Finally, you're working at a company with a decent benefits plan. But you have just realized that, in order to take advantage of the 401(k) perk, you're going to end up bringing home less money every paycheck. I'm going to show you how a short-term sacrifice will result in long-term gains -- without having to work for it!
Simply put, a 401(k) is an employer-sponsored retirement plan. It gives you an opportunity to put a portion of your paycheck into a retirement account before you spend it and, generally, before Uncle Sam taxes it.
There are three big advantages to a 401(k).
It's an easy way to save. The money comes out of your paycheck before you can get your hands on it.

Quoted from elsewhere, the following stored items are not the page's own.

-- ==== Sys2Proof/Machine/Lifecycle.lean ====
section
/-! DEFINITION. What leaving on, an entry into off, and a return to on do to the blocks of a domain (R24, R25, R97, R98, R205), and the
first power-up after a reset (R54, R595). -/

namespace Sys2Proof.Machine

/-! Leaving on. -/

/-- Fields that the always-on islands hold for pages of switched domains (R296, R383, R417, R453, R586). -/
def aonKey (k : Nat) : Bool :=
  swiAonKey k || linAonKey k || accAonKey k || (keyPage k == nmkPage && (keyOff k == 0x4C || (0x80 ≤ keyOff k && keyOff k < 0xB0))) ||
    (keyPage k == logPage && 0x400 ≤ keyOff k)

/-- What ends when domain `n` leaves on, into retention or off. -/
def leaveOn (s : State) (n : Nat) : State :=
  let s := s.each (domPages n) relock
  match n with
  | 0 => s.put MON_STAT_OPEN monPage false
  | 3 => ([0x7A, 0x7B, 0x7C].foldl linDrain (ntPark (ceilCount s)))
  | 7 => s.each (List.range 62) fun s c => s.upCh c fun x =>
      { x with wasOn := s.chFlows c, limpOn := s.limpHolds c && conducting (s.chSt c) }
  | 9 => parkBegin s
  | 10 => (skimPause s).upNvm fun x => { x with opens := [] }
  | _ => s

/-- The memories of a core that goes off hold nothing any more (log 8). -/
def ramLost (s : State) (c : Nat) : State :=
  { s with dram := tdel s.dram c, iram := tdel s.iram c, eccBad := s.eccBad.filter fun e => !(e.1 < 2 && e.2.1 == c) }

/-- The hidden state that goes with domain `n`; the power stages keep their thermal latches, and AON-P the channels it holds. -/
def hiddenLost (s : State) (n : Nat) : State :=
  let s := s.each (coresOf n) fun s c => ramLost (coreStop s c) c
  let chans (s : State) (l : List Nat) : State := s.each l fun s c =>
    s.upCh c fun x => { latch := x.latch, limpOn := x.limpOn, limpTrip := x.limpTrip, wasOn := x.wasOn, droopLow := x.droopLow }
  match n with
  | 0 => { s with mon := {} }
  | 3 =>
    let s := s.each (List.range 12) fun s l => s.upLin l fun x => { toOff := x.toOff }
    { s with can := [], msgRam := [], nmBus := [], nt := {}, eccBad := s.eccBad.filter (·.1 != 3),
             nm := { watchEnd := s.nm.watchEnd, watchCan := s.nm.watchCan, watchLin := s.nm.watchLin, linWin := s.nm.linWin,
                     localDue := s.nm.localDue } }
  | 4 => { s.keccakDone 2 with att := {} }
  | 5 => { s with mac := [], host := {} }
  | 6 => { updForget s with sram := [], mbox := [], eccBad := s.eccBad.filter (·.1 != 2) }
  | 7 =>
    let q := s.gate.queue.filter fun e => match e.req with | .dom _ => true | _ => false
    chans { s with gate := { queue := q, slot := s.gate.slot, pumpOn := s.gate.pumpOn, pumpAsked := s.gate.pumpOn }, cald := {}, fer := [], slots := [], preps := [], woken := [] } (List.range 62)
  | 8 =>
    let s := s.each (List.range 24) fun s b => s.upBr b fun x => { latch := x.latch }
    let s := s.each (List.range 8) fun s v => s.upVlv v fun x => { latch := x.latch }
    { s.each (List.range 4) fun s k => s.upBk k fun x => { latch := x.latch } with
      rpe := [], gate := { s.gate with pumpOn := false, pumpAsked := false } }
  | 9 => chans { s with fio := [], keep := {}, led := { hot := s.led.hot, dark := s.led.hot }, ldc := {}, ldcRam := [] } ((List.range 24).map (62 + ·))
  | 10 => s.upNvm fun x => { x with pwLo := 0, pwHi := 0 }
  | 11 => { s with immo := {}, lf := { latch := s.lf.latch, hot := s.lf.hot, pollNext := s.lf.pollNext, standTb := s.lf.standTb } }
  | _ => s

/-- Domain `n` is off: every register of its pages but the always-on fields reads its reset value again, its shadows are gone. -/
def clearDomain (s : State) (n : Nat) : State :=
  let s := hiddenLost s n
  { s.clearRegs fun k => pageDomain (keyPage k) == some n && !aonKey k with shadow := s.shadow.filter fun e => pageDomain e.1 != some n }

/-! Enabling a block (R66). -/

/-- The block of page `p` starts. -/
def enableHook (s : State) (p : Nat) : State :=
  match pageType p with
  | 0x10 | 0x17 | 0x18 => s.each (pageChans p) chEnable
  | 0x14 => pumpCheck s (p - 0x54)
  | 0x19 => s.each ((List.range 16).map (16 * (p - 0x64) + ·)) swiBegin
  | 0x1A => ledStart s
  | 0x1B => s.put LDC_STAT2_VERIFY_VALID ldcPage false
  | 0x30 => canEnable s (p - 0x70)
  | 0x33 => linEnable s p
  | 0x37 => ntInc s
  | 0x3B => ringEnable s
  | _ => s

/-- The blocks of domain `n` that the rind has enabled again start; bridges and valves wait for a write to OUT (log 18). -/
def enableAll (s : State) (n : Nat) : State :=
  s.each ((domPages n).filter fun p => s.flag H_CTRL_EN p) enableHook

/-! Channels at a return of PD_OUT or PD_FLD (R173, R205). -/

/-- Whether bit `b` of the kept FAULT word of channel `c` is set: 7 CLAMP_LOCK, 8 FUSE, 9 RETRY_EXH. -/
def State.keptFault (s : State) (c b : Nat) : Bool := s.cf (if b = 7 then cfClamp c else if b = 8 then cfFuse c else cfRetry c)

/-- A channel that AON-P has held on goes on in LIMP, without the gate; one that a LIMPn input maps otherwise asks for its start. -/
def chLimpReturn (s : State) (c : Nat) : State :=
  if c < 62 then
    let s := s.wr (cLimp c) (b2n (s.limpHolds c))
    if (s.ch c).limpOn || (s.limpHolds c && conducting (s.chSt c)) then
      ((s.upCh c fun x => { x with limpOn := false, onFrom := s.tb }).setSt c stLimp).loadPeriod c
    else if s.limpHolds c && s.chSt c = stOff then s.goQueued c .limp else s
  else s

/-- A channel's state after a power-up from off (R205): THERMAL, LOCKED with its kept causes, or OFF. With both a latch and a kept lock it is
LOCKED with TL_HOLD (log 85). -/
def chReturn (s : State) (c : Nat) : State :=
  let x := s.ch c
  let lc := s.keptFault c 7
  let lf := c < 46 && s.keptFault c 8
  let lr := s.keptFault c 9
  let s := s.wr (cRetries c) (s.rd (cRetryMax c))
  let s := s.upCh c fun y => { y with lockClamp := lc, lockFuse := lf, lockRetry := lr }
  let s := if c < 46 then s.upCh c fun y => { y with wire := sgn 16 (s.rd (cWireT c)) * 65536 } else s
  if lc || lf || lr then (s.wr (cState c) stLocked).wr (cTlHold c) (b2n x.latch)
  else if x.latch then (s.wr (cState c) stThermal).wr (cTlHold c) 1
  else s

/-- A channel's return from retention: what the stage did meanwhile is taken over (R12, R49). -/
def chResume (s : State) (c : Nat) : State :=
  let s := if (s.ch c).latch && !s.cf (cTlHold c) then chLatchSet (s.upCh c fun x => { x with latch := false }) c else s
  let s := if (s.ch c).pendTrip then
      let s := s.upCh c fun x => { x with pendTrip := false }
      if conducting (s.chSt c) then chTrip s c (cfFast c) 0 2 else s
    else s
  let s := if (s.ch c).pendOff then (s.upCh c fun x => { x with pendOff := false }).afterOff c else s
  chLimpReturn s c

/-- Factory trims of a page's TRIM and TRIM_BAND (R165): trim points `lo` and `hi` in 10 mA; an invalid record sets TRIM_BAD. -/
def trimLoad (s : State) (u : Nat) (gain offset bandLo bandHi bad : Loc) (lo hi : Nat) : State :=
  match Config.factoryTrim u ((mgetBytes s.eeprom 0xFF (64 * 1280) 4096).map BitVec.toNat) with
  | some (g, o) => (((s.wr gain g).wr offset o).wr bandLo lo).wr bandHi hi
  | none => s.wr bad 1

/-- The trims of every channel of domain `n` (R165): power stages 0 to 61 channels, 62 to 81 half-bridges, 82 to 89 valves. -/
def trimAll (s : State) (n : Nat) : State :=
  if n = 7 then
    s.each (List.range 62) fun s c =>
      let k := if c < 46 then chClass c else 3
      trimLoad s c (cGain c) (cOffset c) (cBandLo c) (cBandHi c) (cTrimBad c) ([25, 10, 2, 2].getD k 2) ([1200, 400, 100, 50].getD k 50)
  else if n = 8 then
    let s := s.each (List.range 20) fun s b =>
      let p := brPage b
      trimLoad s (62 + b) (HB_TRIM_GAIN.loc p) (HB_TRIM_OFFSET.loc p) (HB_TRIM_BAND_LO.loc p) (HB_TRIM_BAND_HI.loc p)
        (HB_CHSTAT_TRIM_BAD.loc p) (if hbClass p = 0 then 10 else 2) (if hbClass p = 0 then 600 else 100)
    s.each (List.range 8) fun s v =>
      let p := vPage v
      trimLoad s (82 + v) (VLV_TRIM_GAIN.loc p) (VLV_TRIM_OFFSET.loc p) (VLV_TRIM_BAND_LO.loc p) (VLV_TRIM_BAND_HI.loc p)
        (VLV_CHSTAT_TRIM_BAD.loc p) 5 250
  else s

/-- TRIM_BAD of restored trims: bands that stand at their reset value were never loaded (R165). -/
def trimMark (s : State) (n : Nat) : State :=
  if n = 7 then s.each (List.range 62) fun s c => if s.rd (cBandHi c) = 0 then s.wr (cTrimBad c) 1 else s
  else if n = 8 then
    let s := s.each (List.range 20) fun s b =>
      if s.get HB_TRIM_BAND_HI (brPage b) = 0 then s.put HB_CHSTAT_TRIM_BAD (brPage b) true else s
    s.each (List.range 8) fun s v => if s.get VLV_TRIM_BAND_HI (vPage v) = 0 then s.put VLV_CHSTAT_TRIM_BAD (vPage v) true else s
  else s

/-- Buckets of domain `n` decay over `dt` ns of TB with the 2 s constant (R175, R176). -/
def bucketGap (s : State) (n dt : Nat) : State :=
  decayBuckets s (fun k => k == n || (n == 7 && s.domOn k)) (expNeg (dt * 1048576 / 2000000000)) 1073741824

/-- Thermal latches that bridges, valves and banks still hold at PD_MVC's power-up from off (log 18). -/
def mvcLatches (s : State) : State :=
  let s := s.each (List.range 20) fun s b =>
    if s.brLatched b then (s.wr (bState b) bsThermal).put HB_CHSTAT_TL_HOLD (brPage b) (s.br b).latch else s
  s.each (List.range 8) fun s v =>
    if s.vLatched v then (s.set VLV_CHSTAT_STATE (vPage v) vsThermal).put VLV_CHSTAT_TL_HOLD (vPage v) (s.vlv v).latch else s

/-! Return to on. -/

/-- What every return of domain `n` to on does, from retention or off. -/
def comeOn (s : State) (n : Nat) : State :=
  match n with
  | 0 => (s.set MON_BAUD monPage 115200).wdgRestart
  | 3 => (nmReturn (voteAll (s.each (List.range 8) nmStart))).each (List.range 8) canArb
  | 5 => s.each [0, 1] macGo
  | 7 => pumpAgain s
  | 6 => cnvmShow s
  | 9 => ((parkEnd s).each (List.range 24) fun s p => s.upPin p fun x => { x with runFrom := some s.tb }).feed.put LDC_STAT2_VERIFY_VALID ldcPage false
  | 10 => (nvReplay s).upNvm fun x => { x with skimFrom := some s.tb }
  | 4 => immoServe s
  | 11 =>
    let s := pollSends s
    if s.flag ACC_LF_AUTOTUNE accPage then lfTune s else s
  | _ => s

/-- Whether channel `c` conducted both when PD_OUT left on and at its return (R181). -/
def State.conductedThrough (s : State) (c : Nat) : Bool := (s.ch c).wasOn && s.chFlows c

/-- PD_OUT returns from retention after `dt` ns (R176, R181). -/
def outResume (s : State) (dt : Nat) : State :=
  let s := (bucketGap s 7 dt).each (List.range 62) chResume
  let s := s.each (List.range 46) fun s c => if s.conductedThrough c then s.upCh c fun x => { x with gapI := some x.lastI } else s
  { s with cald := { s.cald with gap := some dt, estTb := s.tb } }

/-- PD_OUT returns from off, its region restored or not; it left on at TB `gone` (R165, R176, R181, R182, R187, R205). -/
def outReturn (s : State) (ok : Bool) (gone : Nat) : State :=
  let off := s.get CALD_OFF_TS_LO caldPage + 2 ^ 32 * s.get CALD_OFF_TS_HI caldPage
  let s := if ok then trimMark (bucketGap s 7 (s.tb - gone)) 7 else trimAll s 7
  let full := if ok then (if s.tb - off < 1062500000 then off + 1062500000 else 0) else s.tb + 1062500000
  let s : State := { s with cald := { ambTb := s.tb, weFullUntil := full, firstEst := !ok, gap := if ok then some (s.tb - gone) else none,
                                      estTb := s.tb, auxI := s.cald.auxI, ringI := s.cald.ringI } }
  let s := s.each (List.range 62) fun s c => chLimpReturn (chReturn s c) c
  if ok then s.each (List.range 46) fun s c => if s.conductedThrough c then s.upCh c fun x => { x with steady := true } else s else s

/-- Domain `n` returns from off: its region comes back or its cold rules apply (R24, R25, R98, R104). -/
def fromOff (s : State) (n : Nat) : State :=
  let gone := (s.getDom n).since
  let r := rindRestore s n
  let s := r.1
  let s := match n with
    | 0 => s.upBoot fun x => { x with due := true }
    | 3 => if s.flag NMK_CEIL_EN nmkPage then ceilReload s else s
    | 7 => outReturn s r.2 gone
    | 8 =>
      let s := pairShow (if r.2 then trimMark (bucketGap s 8 (s.tb - gone)) 8 else trimAll s 8)
      mvcLatches (s.each (List.range 8) coilCold)
    | 9 => (if r.2 then bucketGap s 9 (s.tb - gone) else s).each ((List.range 24).map (62 + ·)) chReturn
    | _ => s
  let s := if n = 0 then s else s.upBoot fun x => { x with start := x.start ++ (coresOf n).filter fun c => !x.start.contains c }
  enableAll (comeOn s n) n

/-- Domain `n` returns from retention. -/
def fromRetention (s : State) (n : Nat) : State :=
  let gone := (s.getDom n).since
  let s := match n with
    | 7 => outResume s (s.tb - gone)
    | 8 => bucketGap s 8 (s.tb - gone)
    | 9 => (bucketGap s 9 (s.tb - gone)).each ((List.range 24).map (62 + ·)) chResume
    | _ => s
  comeOn s n

/-- The domains come on for the first time after a power-up or a full reset (R54, R595): registers stand at their reset values, trims
load, cold rules apply, AON-P's channels go on in LIMP, and RING_MASTER is sampled (R33). A wake that defer mode had recorded is
accepted (R425). -/
def coldStart (s : State) : State :=
  let s : State := { s with sup := { s.sup with cold := false } }
  let s := s.put RING_STAT_ROLE ringPage s.sup.strapMaster
  let s := (trimAll (trimAll s 7) 8).each (List.range 8) coilCold
  let s : State := { s with cald := { ambTb := s.tb, estTb := s.tb } }
  let s := mvcLatches (s.each (List.range 62) fun s c => chLimpReturn (chReturn s c) c)
  let s := s.each ((List.range 24).map (62 + ·)) chReturn
  let s := (s.each [3, 6, 9, 10, 11] comeOn).wdgRestart
  if s.flag WAKE_DEFER_PEND wakePage then deferEnd s else s

end Sys2Proof.Machine
end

Your money gets invested and accumulates over time. This happens because of regular contributions that are deducted right from your paycheck.
Many companies offer a matching contribution, which to you means free money! Check out the two savings calculators below to figure out how much your own investment will drive your employer's contribution.
Even if your company has a vesting schedule (meaning the company match becomes yours in increments of, say, 20 percent a year until you're fully vested in five years), don't worry. Even if you leave before you are fully vested, you still walk away with something, and it's free!
Contributing early has a significant impact on how much you save. For example: If you contribute $5,000 to a 401(k) every year for a 10-year period beginning at age 25 and then stop and never contribute again, you will still end up with more money than someone who waits until he or she is 35 and starts contributing the same amount in a 401(k) every year until retirement.
How? Well, starting early puts time on your side. Your money has more momentum and longer to grow, and it compounds. This means your investment earnings generate earnings themselves.
401(k)s: In the long-run, you just can't beat this short-term plan.